La escultura más importante que se ha hecho en Colombia es el puente caído de la 100 con 11. ¿Quién iba a saber que serían los militares los artistas del país?

Es la escultura más importante de Colombia. Cualquier artista quisiera poder abarcar esa escala y combinar sin esfuerzo materialidad, gravedad, tensión y dis-tensión en una misma obra:E-S-C-U-L-T-U-R-A. Como escultura contemporánea no se olvida del happening. Además de su inauguración sorpresa (la prueba que terminó en su MAGNÍFICO quiebre),la escultura ha variado en el tiempo. Hoy le han removido parte de su cuerpo y le han añadido andamios: todos eventos de increíble monumentalidad.

No en vano la han dejado ahí, en exhibición, como cualquiera de las exposiciones temporales del Museo Nacional. Sin embargo ha logrado más impacto que ninguna. Pocas o ninguna escultura en Colombia ha suspendido el tráfico de una vía recién inaugurada y tan importante como la carrera 11.

Son los militares los que han confundido a los ciudadanos: aquellos hombres objeto de muchas obras ahora las superan ¡Y de qué manera! Debería ser la obra estrella de artbo (más imponente que el grandioso remolino de madera) y la escultura 640 del Museo a Cielo Abierto de Bogotá.

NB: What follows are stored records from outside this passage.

-- ==== Sys2Proof/Laws/Dispatch.lean ====
section
/-! SUPPORT. The meaning that `exec` calls, constructor by constructor. -/

namespace Sys2Proof.Machine
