-- ==== Sys2Proof/Laws/Memory.lean ====
section
/-! SUPPORT. Memory: every operation that writes it keeps its canonical form, and what else of the state a write reaches. -/

namespace Sys2Proof.Machine

theorem State.reset_wf : State.reset.mem.wf = true := rfl

/-- What a performed write reaches: memory and what is kept of its bytes and lines, copies in the cores' L1 caches among it. -/
def State.SameBut (s t : State) : Prop :=
  t = { s with mem := t.mem, cores := t.cores, copies := t.copies, stale := t.stale, sync := t.sync, lineKey := t.lineKey, lineSlot := t.lineSlot, poison := t.poison }

theorem State.SameBut.refl (s : State) : s.SameBut s := rfl
theorem State.SameBut.trans {s t u : State} (h : s.SameBut t) (g : t.SameBut u) : s.SameBut u := by
  unfold State.SameBut at *
  rw [g, h]

theorem State.rekey_wf (s : State) (key : Nat) (slot : BitVec 10) (h : s.mem.wf = true) : (s.rekey key slot).mem.wf = true := by
  unfold State.rekey
  simp only
  split
  · exact h
  · exact Map.wf_setFrom _ _ h

theorem State.rekey_same (s : State) (key : Nat) (slot : BitVec 10) : s.SameBut (s.rekey key slot) := by
  unfold State.rekey
  simp only
  split <;> rfl

theorem State.putByte_wf (s : State) (b : WByte) (h : s.mem.wf = true) : (s.putByte b).mem.wf = true :=
  Map.wf_set _ _ (s.rekey_wf _ _ h)

theorem State.putByte_same (s : State) (b : WByte) : s.SameBut (s.putByte b) :=
  (s.rekey_same b.key b.slot).trans rfl

theorem State.keepStale_same (s : State) (key : Nat) (dies : BitVec 4) :
    s.SameBut (s.keepStale key dies) ∧ (s.keepStale key dies).mem = s.mem := by
  unfold State.keepStale
  generalize setBits dies = ds
  induction ds generalizing s with
  | nil => exact ⟨rfl, rfl⟩
  | cons d ds ih =>
    simp only [List.foldl_cons]
    split
    · exact ih s
    · exact ⟨State.SameBut.trans (t := { s with stale := _ }) rfl (ih _).1, (ih _).2⟩

theorem State.dropL1_same (s : State) (dies : BitVec 4) (line : Nat) : s.SameBut (s.dropL1 dies line) ∧ (s.dropL1 dies line).mem = s.mem := by
  unfold State.dropL1
  split <;> exact ⟨rfl, rfl⟩

theorem State.freshen_same (s : State) (die key : Nat) : s.SameBut (s.freshen die key) ∧ (s.freshen die key).mem = s.mem := by
  have h := State.dropL1_same { s with stale := s.stale.set (staleKey die key) none } (dieBit die) (lineOf key)
  exact ⟨State.SameBut.trans (t := { s with stale := s.stale.set (staleKey die key) none }) rfl h.1, h.2⟩

theorem State.performE_keeps (s : State) (die : Nat) (bs : List WByte) :
    s.SameBut (s.performE die bs) ∧ (s.mem.wf = true → (s.performE die bs).mem.wf = true) := by
  unfold State.performE
  induction bs generalizing s with
  | nil => exact ⟨rfl, id⟩
  | cons b bs ih =>
    simp only [List.foldl_cons]
    have k := s.keepStale_same b.key (s.copyDies b.key die)
    have f := (s.keepStale b.key (s.copyDies b.key die)).freshen_same die b.key
    have i := ih (((s.keepStale b.key (s.copyDies b.key die)).freshen die b.key).putByte b)
    exact ⟨((k.1.trans f.1).trans (State.putByte_same _ b)).trans i.1, fun h => i.2 (State.putByte_wf _ b (by rw [f.2, k.2]; exact h))⟩

theorem State.dropCopies_same (s : State) (line : Nat) (ds : List Nat) :
    s.SameBut (ds.foldl (fun s d => s.dropCopy d line) s) ∧ (ds.foldl (fun s d => s.dropCopy d line) s).mem = s.mem := by
  induction ds generalizing s with
  | nil => exact ⟨rfl, rfl⟩
  | cons d ds ih => exact ⟨State.SameBut.trans (t := s.dropCopy d line) rfl (ih _).1, (ih _).2⟩

theorem State.performG_cons (s : State) (b : WByte) (bs : List WByte) :
    s.performG (b :: bs)
      = ((([0, 1, 2, 3].foldl (fun s d => State.dropCopy s d (lineOf b.key)) s).dropL1 15 (lineOf b.key)).putByte b).performG bs := rfl

theorem State.performG_keeps (s : State) (bs : List WByte) :
    s.SameBut (s.performG bs) ∧ (s.mem.wf = true → (s.performG bs).mem.wf = true) := by
  induction bs generalizing s with
  | nil => exact ⟨rfl, id⟩
  | cons b bs ih =>
    rw [State.performG_cons]
    have k := s.dropCopies_same (lineOf b.key) [0, 1, 2, 3]
    generalize [0, 1, 2, 3].foldl (fun s d => State.dropCopy s d (lineOf b.key)) s = u at k
    have l := u.dropL1_same 15 (lineOf b.key)
    generalize u.dropL1 15 (lineOf b.key) = v at l
    exact ⟨((k.1.trans l.1).trans (v.putByte_same b)).trans (ih _).1, fun h => (ih _).2 (v.putByte_wf b (by rw [l.2, k.2]; exact h))⟩

@[simp] theorem State.tlbFill_mem (s : State) (key size : Nat) (e : TlbEntry) : (s.tlbFill key size e).mem = s.mem := by
  unfold State.tlbFill
  simp only
  split <;> rfl

@[simp] theorem State.fillUppers_mem (key size : Nat) (es : List TlbEntry) (s : State) :
    (es.foldl (fun (s : State) e => s.tlbFill key size e) s).mem = s.mem := by
  induction es generalizing s with
  | nil => rfl
  | cons e es ih => rw [List.foldl_cons, ih, State.tlbFill_mem]

@[simp] theorem State.touch_mem (s : State) (ctx : Nat) (dies : BitVec 4) : (s.touch ctx dies).mem = s.mem := rfl

@[simp] theorem State.noteWalk_mem (s : State) (pl ctx : Nat) (w : Walk) : (s.noteWalk pl ctx w).mem = s.mem := by
  unfold State.noteWalk
  simp only
  split
  · split <;> simp
  · simp

@[simp] theorem State.writePieces_mem (s : State) (pl ctx n : Nat) (ps : List (BitVec 64 × Nat)) (acc : List (Nat × BitVec 10 × Nat)) :
    (s.writePieces pl ctx n ps acc).1.mem = s.mem := by
  induction ps generalizing s n acc with
  | nil => rfl
  | cons p ps ih =>
    obtain ⟨va, k⟩ := p
    unfold State.writePieces
    simp only
    split
    · rw [ih, State.noteWalk_mem]
    all_goals exact State.noteWalk_mem _ _ _ _

theorem State.placeWrite_keeps_wf (s : State) (pl ctx : Nat) (va : BitVec 64) (bs : List Byte) (k : Nat) (h : s.mem.wf = true) :
    (s.placeWrite pl ctx va bs k).1.mem.wf = true := by
  have hx := s.writePieces_mem pl ctx k (rangePieces va bs.length) []
  unfold State.placeWrite
  simp only
  split
  · split
    · exact hx ▸ h
    · exact (State.performG_keeps _ _).2 (hx ▸ h)
  · exact hx ▸ h

theorem State.agentWrite_keeps_wf (s : State) (ctx : Nat) (va : BitVec 64) (bs : List Byte) (k pl : Nat) (h : s.mem.wf = true) :
    (s.agentWrite ctx va bs k pl).1.mem.wf = true := by
  have hx := s.placeWrite_keeps_wf pl ctx va bs k h
  unfold State.agentWrite
  simp only
  split
  · exact hx
  · exact h
  · exact hx

/-- A write that no context makes is performed as .G, or held, and reaches nothing else. -/
theorem State.hubWrite_cases (s : State) (bs : List WByte) :
    s.hubWrite bs = s.performG bs ∨ s.hubWrite bs = { s with posted := s.posted ++ [.bytes bs] } := by
  unfold State.hubWrite
  split
  · exact Or.inr rfl
  · exact Or.inl rfl

theorem State.physWrite_keeps_wf (s : State) (part pa : Nat) (bs : List Byte) (h : s.mem.wf = true) : (s.physWrite part pa bs).mem.wf = true := by
  unfold State.physWrite
  simp only
  rcases s.hubWrite_cases _ with e | e
  · rw [e]; exact (State.performG_keeps _ _).2 h
  · rw [e]; exact h

theorem putWords_wf (l : List (Nat × Nat × Nat)) (m : Map Byte) (h : m.wf = true) : (putWords m l).wf = true := by
  induction l generalizing m with
  | nil => exact h
  | cons e l ih =>
    obtain ⟨pa, n, v⟩ := e
    exact ih _ (Map.wf_setFrom _ _ h)

theorem keySlotClear_wf (slot : BitVec 10) (s t : State) (h : s.mem.wf = true) (e : execKeySlotClear slot s = .next t) : t.mem.wf = true := by
  unfold execKeySlotClear at e
  simp only [Host.Outcome.next.injEq] at e
  subst e
  simp only [State.modHub_mem]
  generalize s.slotLines slot = ls
  induction ls generalizing s with
  | nil => exact h
  | cons l ls ih =>
    simp only [List.foldl_cons]
    refine ih _ ?_
    split
    · exact Map.wf_setFrom _ _ h
    · exact h

theorem dieResetStart_wf (die : Nat) (s t : State) (h : s.mem.wf = true) (e : execDieResetStart die s = .next t) : t.mem.wf = true := by
  unfold execDieResetStart at e
  split at e
  · cases e
    exact h
  · cases e
    rw [State.modDie_mem]
    exact Map.wf_keep (fun k _ => !(s.homeOfKey k == some die)) h

end Sys2Proof.Machine
end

Detrás de la poli-sombra verde y rota que protege el puente, imagino una fiesta multitudinaria que lo rodea. Imagino a los artistas/militares borrachos echando tiros al aire como el “Año nuevo en la guerilla” de Ramón Campos. Los imagino allá arriba saltando y doblando aún más la imponente ruina (eso si nadie pasando). La caballería aportaría sus fuertes animales para que se relacionaran con las rústicas zorras recicladoras. Esa noche los bogotanos seríamos como aquella turba enloquecida por el perfume perfecto de Grenouille y superaríamos ampliamente la fiesta guerrera de Matrix.

Pero no sería un baile de guerra; más bien uno de paz. Sería la celebración del fin de la guerra, la celebración del fin de los límites que la originan, las fronteras y los puentes exclusivos para cruzarlas. El capricho (el nuevo nombre del puente) sería la representación de la utopía.

El calor lo conseguiríamos de la comunal quema de un bus del SITP donado por su propio conductor. Celebrando este acto estarían los hinchas de millonarios y Santa Fe colgados de la columna torcida en concreto y de los cables sin tensión. El ruido de la sumatoria de micrófonos de la turba ensordecería aún más que el de las vuvuzelas de Brasil.

La llamaría la fiesta de la gravedad, celebrando la vida en la tierra y el comienzo del fin de la arquitectura (el mundo sin fronteras). Sería la fiesta de la inauguración del Carnaval Internacional de Bogotá; una fiesta tan luminosa que Hubble no resistiría las ganas de fotografiarla.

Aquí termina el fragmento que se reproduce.